Do you have any suggestion of how to resolve those warnings/errors? It seems We can fix it by removing typedMapHandler but it's bit annoying as We use it widely
So in 3.5.0 you're now only getting warnings about changes to be introduced in 3.6. The project compiles just fine as long as you don't use -source:future or fatal-warnings. (yes, I know it's not idea to ignore warnings). I cannot tell exactly how to migrate yet, without getting into the project and making some reproductions, especially as it's right now involving in some cases at least 2 lichess projects and 1 external dependency (reactive mongo). There's also the possibility of having bugs. We'll need to check it out and we'll try give some tips on the migration.
So in 3.5.0 you're now only getting warnings about changes to be introduced in 3.6. The project compiles just fine as long as you don't use
-source:futureor fatal-warnings. (yes, I know it's not idea to ignore warnings).
I understand that It'll be fine in 3.5 but the warning is hard to ignore. I reduced some warnings by removing implicit ambiguity but still a lot.

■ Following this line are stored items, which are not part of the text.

-- ==== Sys2Proof/Machine/Links.lean ====
section
/-!
DEFINITION. Machine/Links.lean: the Decler ports, the port switch, discovery, identity challenges, failover and alignment
(spec/10_decler_links.md).
-/

namespace Sys2Proof.Machine

open Sys2Proof

/-! ### Reachability (R399, R405, R415) -/

/-- The index of this module (R398). -/
def Mod.selfIndex (m : Mod) : Nat := coordIndex m.topo.coord

/-- The UP ports of this module (R416). -/
def Mod.upMask (m : Mod) : BitVec 24 :=
  BitVec.ofNat 24 ((List.range 24).foldl (fun a p => a + (if (m.port p).state = .up then 2 ^ p else 0)) 0)

/-- The UP ports known of a module; none of one never heard of (log entry 34). -/
def Mod.linksOf (m : Mod) (i : Nat) : BitVec 24 := if i = m.selfIndex then m.upMask else Tab.get m.topo.links i 0

/-- The neighbour of a module in a direction (Table 10.1). -/
def stepModule (dims : W16) (i d : Nat) : Nat :=
  let ax := d / 2
  let n := dimOf dims ax
  let a := axisOf i ax
  i - a * 16 ^ ax + (if d % 2 = 0 then (a + 1) % n else (a + n - 1) % n) * 16 ^ ax

/-- Where `k` hops in one direction lead, if every one has an UP port. -/
def walkDir (m : Mod) (d : Nat) : Nat → Nat → Option Nat
  | 0, i => some i
  | k + 1, i => if sel (m.linksOf i) (4 * d + 3) (4 * d) ≠ 0 then walkDir m d k (stepModule m.topo.dims i d) else none

/-- One axis crossed by the path of R399, or in throughput mode by its detour (R405). -/
def walkAxis (m : Mod) (ax i j : Nat) : Option Nat :=
  let n := dimOf m.topo.dims ax
  let a := axisOf i ax
  let b := axisOf j ax
  match axisDir n a b with
  | none => some i
  | some p =>
    let up := (b + n - a % n) % n
    let go (p : Bool) : Option Nat := walkDir m (2 * ax + b2n (!p)) (if p then up else n - up) i
    if m.topo.repro then go p else (go p).orElse (fun _ => go (!p))

/-- Whether a module is reachable (R415). -/
def reachable (m : Mod) (j : Nat) : Bool :=
  j != m.selfIndex &&
    (((walkAxis m 0 m.selfIndex j).bind (fun i => walkAxis m 1 i j)).bind (fun i => walkAxis m 2 i j)).isSome

/-- Every module index of the partition (R398). -/
def Mod.partitionModules (m : Mod) : List Nat :=
  let d := m.topo.dims
  (List.range (dimOf d 2)).flatMap (fun z => (List.range (dimOf d 1)).flatMap (fun y =>
    (List.range (dimOf d 0)).map (fun x => x + 16 * y + 256 * z)))

/-! ### The topology table (Table 10.9) -/

def portBytes (p : Port) : List Byte :=
  [BitVec.ofNat 8 (p.state.code + 16 * (if p.state = .isolated then p.reason else 0)),
   BitVec.ofNat 8 (64 * p.verif + 32 * b2n p.aligned + 16 * b2n p.mismatch + 8 * b2n p.failover), BitVec.ofNat 8 p.nport, 0] ++
    bytesOf p.ncoord 2 ++ zeros 2 ++ bytesOf p.nserial 8 ++ bytesOf p.npartition 8 ++ bytesOf p.changeStick 8

def Mod.allAligned (m : Mod) : Bool :=
  let up := (List.range 24).filter (fun p => (m.port p).state == .up)
  !up.isEmpty && up.all (fun p => (m.port p).aligned)

def topoFlags (m : Mod) : Nat :=
  8 * b2n m.allAligned + 4 * b2n m.topo.requireVerified + 2 * b2n m.topo.repro + b2n (m.topo.partition != 0)

/-- REACH as 512 bytes: module index i in byte i div 8, bit i mod 8. -/
def reachBytes (reach : List Nat) : List Byte := le 512 (reach.foldl (fun a i => a + 2 ^ i) 0)

/-- The topology table, 1,536 bytes. -/
def topoBytes (m : Mod) : List Byte :=
  (List.range 24).flatMap (fun p => portBytes (m.port p)) ++ bytesOf m.topo.coord 2 ++ bytesOf m.topo.dims 2 ++
    le 4 (topoFlags m) ++ bytesOf m.topo.partition 8 ++ bytesOf m.topo.gen 4 ++ zeros 0xEC ++ reachBytes m.topo.reach

/-! ### Lost partners (R426) -/

/-- The gangs of a placement with an unreachable partner ended with PARTNER_LOST (R426). -/
def losePartners (lost : List Nat) (m : Mod) : Mod :=
  let m := (m.placements.filter (fun p => p.partners.any lost.contains)).foldl (fun m p => stopPlacement 5 p.g0 m) m
  lost.foldl (fun m i => abandonWords (ownedModule i) m) m

/-- Whether the port switch carries message traffic: not before FULL nor in SAFE_HOLD (R553, R559, R607). -/
def Mod.traffic (m : Mod) : Bool := m.bringup.link && (m.aon.state == .full || m.aon.state == .standby)

/-- The table brought up to date after a change: REACH found afresh, partners lost, TOPO_GEN raised when anything changed
(R414, R415, R426). `old` is the module before the change. -/
def touchTopo (old : Mod) (m : Mod) : Mod :=
  let reach := if m.traffic then m.partitionModules.filter (reachable m) else []
  let lost := old.topo.reach.filter (fun i => !reach.contains i)
  let m := { m with topo := { m.topo with reach := reach } }
  let m := if topoBytes m = topoBytes old then m else { m with topo := { m.topo with gen := old.topo.gen + 1 } }
  if lost.isEmpty then m else losePartners lost m
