-- ==== Sys2Proof/Machine/GangCmd.lean ====
section
/-!
DEFINITION. Machine/GangCmd.lean: the program and gang commands of Table 14.11 and the pre-emption of a gang
(spec/06_sequencer.md R233 to R245; spec/07_scratchpad.md R278 to R288; spec/09_messages.md R336, R363, R375;
spec/14_tirix.md R520 to R524; spec/16_power.md R578, R586; spec/17_faults.md R617).
-/

namespace Sys2Proof.Machine

open Sys2Proof

/-- A program or gang command: owner and ordinary sessions with the PROGRAM right (Table 14.6, Table 14.7). -/
def gangCmd (code : Nat) (lengthOk : Mod → Req → Bool) (rights : Mod → Req → Bool) (run : Req → Mod → Ans) : Cmd :=
  { code := code, kinds := [1, 2], lengthOk := lengthOk, rights := fun m q => m.holds q.no 0 && rights m q, run := run }

/-! ### PROGRAM_LOAD (R520) -/

def loadFlag (q : Req) (i : Nat) : Bool := q.fld 0x0C 2 / 2 ^ i % 2 == 1

def programLoadRun (q : Req) (m : Mod) : Ans :=
  { m := leaveStandby m, job := some (.load (BitVec.ofNat 64 (q.fld 0 8)) (q.fld 8 4) (loadFlag q 1) (loadFlag q 0)) }

def programLoadCmd : Cmd :=
  { gangCmd 0x0030 (fun _ q => q.size 0x0E && decide (128 ≤ q.fld 8 4 ∧ q.fld 8 4 ≤ 2 ^ 30)) (fun _ _ => true) programLoadRun with
    long := fun _ _ => true }

/-- The pages an image of some bytes takes. -/
def imagePages (len : Nat) : Nat := (len + pageSize - 1) / pageSize

/-- What a load ends with: the image, or a status (R520; log entry 44 says which of several failures is answered). -/
def loadImage (sess : Nat) (f : Src) (len : Nat) (interlock : Bool) (m : Mod) : Image ⊕ Nat :=
  let n := imagePages len
  if !imageOk f len then .inr eLength
  else if !timingOk (f.num 6 2) m.stepping interlock then .inr eTiming
  else
    match m.tirixPages n, freshIds m.nextImage 1 (m.images.map (·.id)) with
    | some ps, some id =>
      if m.quotaOf sess < m.quotaUsed sess + n then .inr eStock
      else if m.aon.state = .roughCut ∧ f.num 8 4 % 2 = 0 then .inr eRoughCut
      else .inl (readImage f id sess m.stepping ps)
    | _, _ => .inr eStock

/-- The bytes of an image's copy at offset `o` of its pages. -/
def imageChunk (f : Src) (len o : Nat) : Vec := chunkOf ((List.range 1024).map (fun i => if o + i < len then f (o + i) else 0))

/-- The copy of an image written to its pages. -/
def copyImage (f : Src) (len : Nat) (ps : List Nat) (m : Mod) : Mod :=
  (List.range ((len + 1023) / 1024)).foldl (fun m k =>
    m.setChunk (pageChunk (ps.getD (k / 2048) 0) (k % 2048)) (imageChunk f len (1024 * k))) m

/-- PROGRAM_LOAD_DONE: the source read, checked, and kept (R232, R520). -/
def programLoadDone (mb : Nat) (m : Mod) : Mod :=
  match m.jobs.find? (fun j => j.mb == mb && (match j.kind with
    | .load .. => true
    | _ => false)) with
  | none => m
  | some j =>
    match j.kind with
    | .load src len interlock stock =>
      let a := src.toNat
      let m := if stock then (pageRange (a / pageSize) ((a + len + pageSize - 1) / pageSize - a / pageSize)).foldl
        (fun m p => makeResident j.session p m) m else m
      if stock ∧ !m.rangeOk j.session a len true false then completeJob j eStock [] m else
      let f : Src := fun o => if stock then m.stockByte j.session (a + o) else m.host.mem.get (a + o)
      match loadImage j.session f len interlock m with
      | .inr st => completeJob j st [] m
      | .inl i =>
        let m := copyImage f len i.pages { m with images := m.images ++ [i], nextImage := i.id % 65535 + 1 }
        completeJob j 0 (le 2 i.id ++ le 1 i.parts.length ++ le 1 (b2n i.interlocked)) m
    | _ => m

/-! ### PROGRAM_UNLOAD -/

def programUnloadRun (q : Req) (m : Mod) : Ans :=
  if (m.image (q.fld 0 2)).isNone then Ans.fail m eState else { m := unloadImage (q.fld 0 2) m }

def programUnloadCmd : Cmd :=
  gangCmd 0x0031 (fun _ q => q.size 2) (fun m q => m.ownsImage q.no (q.fld 0 2)) programUnloadRun

/-! ### Choosing regions (R521) -/

/-- Whether a region is bound to a part that runs there, or that is placed and has never started (R521). -/
def regionBusy (m : Mod) (r : Nat) : Bool :=
  m.placements.any (fun p => p.gangs.any (fun g => g.region == r && (g.running || !g.started)))
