/-- Region power (R45, R285, R576, R577, R579, R540): a region with no gang and no route across it sleeps with every row, word and record
kept; one asleep for a second loses them; a woken one is clocked, at step 1 under its ceiling, with no valid view before the next
mark; the module enters STANDBY with stock in self-refresh when every region sleeps or is off and nothing is at work. Power-up (R33,
R540 to R545, R547, R549, R550, R627, R643, Table 15.2, Table 15.6): PWRGD_AUX_ASSERT samples the straps, AUX_ENTRY begins a power-on
with the stick at 0, BOOT_ENTRY and BOOT_GO lead to BOOT and VERIFY, VERIFY_DONE makes the checks of Table 15.6 in order and goes back
to BOOT with the first that fails or is ready for Tirix, TIRIX_RUNNING starts it; the last of TIRIX_RUNNING, PWRGD_MAIN_ASSERT and
PRECHARGE powers stock, links and the first self-tests. AUX_POWER_LOSS goes to OFF; PERST_N resets the host function alone. -/
def Obligations.PowerStates : Prop :=
  (∀ (s : State) (r : Fin 25),
    let g := s.m.region r
    let a := s.m.aon
    (s.m.maySleep r = true → ∃ t, exec (.regionSleep r) s = .next t ∧
      t = { s with m := { s.m with regions := t.m.regions, power := { s.m.power with sleepSince := t.m.power.sleepSince } } } ∧
      (∀ k, t.m.region k = if k = r.val then { g with dom := .sleep, step := 0, viewValid := false, switching := 0 } else s.m.region k) ∧
      (∀ k, t.m.core k = s.m.core k) ∧ Tab.get t.m.power.sleepSince r 0 = a.stick.toNat) ∧
    (a.state ≠ .safeHold → g.dom = .sleep → Tab.get s.m.power.sleepSince r 0 + 2250000000 ≤ a.stick.toNat → ∃ t, exec (.regionOff r) s = .next t ∧
      t = { s with m := { s.m with regions := t.m.regions, cores := t.m.cores, freeCtr := s.m.freeCtr + 25600 } } ∧
      (∀ k, siteRegion k ≠ r.val → t.m.core k = s.m.core k) ∧ (∀ k, k ≠ r.val → t.m.region k = s.m.region k) ∧
      let g' := t.m.region r
      g'.dom = .off ∧ g'.run.running = false ∧ g'.seq.pipe = [] ∧ g'.eng.xfers = [] ∧
      ∀ k, siteRegion k = r.val → (t.m.core k).queues = [] ∧ (t.m.core k).stall = {} ∧ (t.m.core k).sp.cnt = {} ∧ (t.m.core k).ni.tokens = []) ∧
    (a.tirixRunning = true → a.state ≠ .safeHold → a.pins.pwrgdMain = true → bit s.m.desc.tested r = true → g.dom = .sleep ∨ g.dom = .off →
      g.pendingChange = false → ∃ t, exec (.regionWake r) s = .next t ∧
      (∀ k, t.m.region k = if k = r.val then { g with dom := .awake, step := min 1 (s.m.emerg r).ceiling, viewValid := false, switching := 0 }
        else s.m.region k) ∧ t.m.cores = s.m.cores ∧
      (a.state ≠ .standby → t = { s with m := { s.m with regions := t.m.regions } }) ∧
      (a.state = .standby → t.m.aon = { a with state := .full } ∧ t.m.stock = { s.m.stock with selfRefresh := false })) ∧
    (a.state = .full → s.m.anyRunning = false → (∀ p ∈ s.m.placements, p.preempted = false) →
      (∀ k < 25, (s.m.region k).dom = .sleep ∨ (s.m.region k).dom = .off) → s.m.jobs = [] →
      let m' := { s.m with aon := { a with state := .standby }, stock := { s.m.stock with selfRefresh := true }
                           bringup := { s.m.bringup with west := .selfRefresh, east := .selfRefresh } }
      exec .standbyEntry s = .next { s with m := m' })) ∧
  (∀ (s : State),
    let m := s.m
    let a := m.aon
    let b := m.bringup
    let pins (f : Pins → Pins) : Mod := { m with aon := { a with pins := f a.pins } }
    let becomes (i : Instr) (x : Mod) : Prop := exec i s = .next { s with m := x }
    let domains (t : State) : Prop := t.m.bringup.link = true ∧ t.m.bringup.west = .training ∧ t.m.bringup.east = .training ∧
      (∀ p < 24, (t.m.port p).state = .training) ∧
      ((∀ r < 25, (m.region r).dom = .off ∧ bit m.desc.tested r = false) → ∀ r < 25, ((t.m.region r).dom = .selfTest ↔ r < 5))
    let starts (i : Instr) : Prop := ∃ t, exec i s = .next t ∧ domains t
    (∀ (x8 : Bool) (smb : BitVec 2), a.state = .off → a.pins.pwrgdAux = false →
      becomes (.pwrgdAuxAssert x8 smb) (pins (fun p => { p with pwrgdAux := true, bifurcated := x8, smbAddr := smb }))) ∧
    (∀ external : Bool, a.state = .off → a.pins.pwrgdAux = true → ∃ t, exec (.auxEntry external) s = .next t ∧
      t.m.aon = { state := .aux, pins := t.m.aon.pins } ∧ t.m.aon.pins.refExternal = external ∧ t.m.sessions = [] ∧ t.m.settings = {} ∧
      t.m.events = {} ∧ t.m.regions = [] ∧ t.m.host.mem = m.host.mem ∧ t.m.b0 = m.b0) ∧
    (a.state = .aux → becomes .bootEntry { m with aon := { a with state := .boot }, bringup := { b with pcieReady := !a.pins.perst } }) ∧
    (a.state = .boot → becomes (.bootGo 1) { m with aon := { a with state := .verify }, bringup := { b with
      bootAttempts := if b.bootAttempts = 0xFFFF then 0xFFFF else b.bootAttempts + 1
      bootCopy := some (b.bootLength.toNat, b.bootImage), verified := false } }) ∧
    (∀ v : W32, v ≠ 1 → becomes (.bootGo v) m) ∧
    (∀ (len : Nat) (img : Mem 8), b.bootCopy = some (len, img) → a.state = .verify → b.verified = false →
      let h := img.bytes 0 0x1000
      let body := fld h 0x10 4
      let zeroed (o k : Nat) : Prop := ∀ x ∈ slice h o k, x = 0
      let bad (k : Nat) : Prop := match k with
        | 1 => len ≠ 0x1000 + body ∨ 50327552 < len
        | 2 => fld h 0 4 ≠ 0x57464B57 ∨ fld h 4 2 ≠ 1 ∨ body ≤ fld h 0x14 4 ∨
            ¬ (zeroed 0x0E 2 ∧ zeroed 0x18 0x28 ∧ zeroed 0x44 0x3C ∧ zeroed 0x480 0xB80)
        | 3 => fld h 6 2 ≠ if m.b0 then 0xB0 else 0xA1
        | 4 => sha512 (slice h 0x40 4 ++ slice h 0x80 512) ≠ Config.rootDigest m.b0
        | 5 => pssVerify (fld h 0x40 4) (fld h 0x80 512) (slice h 0 0x280 ++ img.bytes 0x1000 body) (slice h 0x280 512).reverse = false
        | _ => fld h 0x0C 2 < (Config.romMinSvn m.b0).toNat
      (∀ k, 1 ≤ k → k ≤ 6 → bad k → (∀ j, 1 ≤ j → j < k → ¬ bad j) → ∃ t, exec .verifyDone s = .next t ∧
        t.m.aon = { a with state := .boot } ∧ t.m.bringup.bootResult = BitVec.ofNat 8 k ∧ t.m.bringup.bootCopy = none ∧ t.m.ident = m.ident) ∧
      ((∀ k, 1 ≤ k → k ≤ 6 → ¬ bad k) →
        let digest := sha512 (slice h 0 0x480 ++ img.bytes 0x1000 body)
        becomes .verifyDone { m with aon := { a with fwVersion := BitVec.ofNat 32 (fld h 8 4), svn := BitVec.ofNat 16 (fld h 0x0C 2) }
                                     ident := { m.ident with fwDigest := digest }, bringup := { b with verified := true, bootCopy := none } })) ∧
    (a.state = .verify → b.verified = true → a.tirixRunning = false → ∃ t, exec .tirixRunning s = .next t ∧ t.m.aon.tirixRunning = true ∧
      (∀ k : Nat, k < 31 → (t.m.mailbox k).ack = (t.m.mailbox k).seq) ∧
      (a.pins.pwrgdMain = true → a.pins.precharged = true → b.link = false → domains t)) ∧
    (a.state = .verify → a.tirixRunning = true → b.link = false →
      (a.pins.precharged = true → starts .pwrgdMainAssert) ∧ (a.pins.pwrgdMain = true → starts .precharge)) ∧
    (a.tirixRunning = false → becomes .pwrgdMainAssert (pins (fun p => { p with pwrgdMain := true, mainSeen := p.mainSeen || a.state != .off })) ∧
      becomes .precharge (pins (fun p => { p with precharged := true }))) ∧
    (∃ t, exec .auxPowerLoss s = .next t ∧ t.m.aon = { pins := t.m.aon.pins } ∧ t.m.regions = [] ∧ t.m.cores = [] ∧ t.m.sessions = [] ∧
      t.m.settings = {} ∧ t.m.host.mem = m.host.mem) ∧
    (∀ asserted clockA clockB : Bool, ∃ t, exec (.perstN asserted clockA clockB) s = .next t ∧
      t.m.aon = { a with pins := t.m.aon.pins } ∧ t.m.aon.pins.perst = asserted ∧ t.m.regions = m.regions ∧ t.m.cores = m.cores ∧
      t.m.sessions = m.sessions ∧ t.m.settings = m.settings ∧ t.m.mailboxes = m.mailboxes ∧ (asserted = true → t.m.host.msixOn = false)))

I cannot tell exactly how to migrate yet, without getting into the project and making some reproductions, especially as it's right now involving in some cases at least 2 lichess projects and 1 external dependency (reactive mongo). There's also the possibility of having bugs. We'll need to check it out and we'll try give some tips on the migration.
this would be great really appreciated ❤️ . I'll investigate more in the mean time. Happy to collaborate if needed.
I reduced some warnings by removing implicit ambiguity but still a lot.
I really think there are a lot of false-positives. I haven't got the time to minimize my warnings yet, but it seems weird there are so many.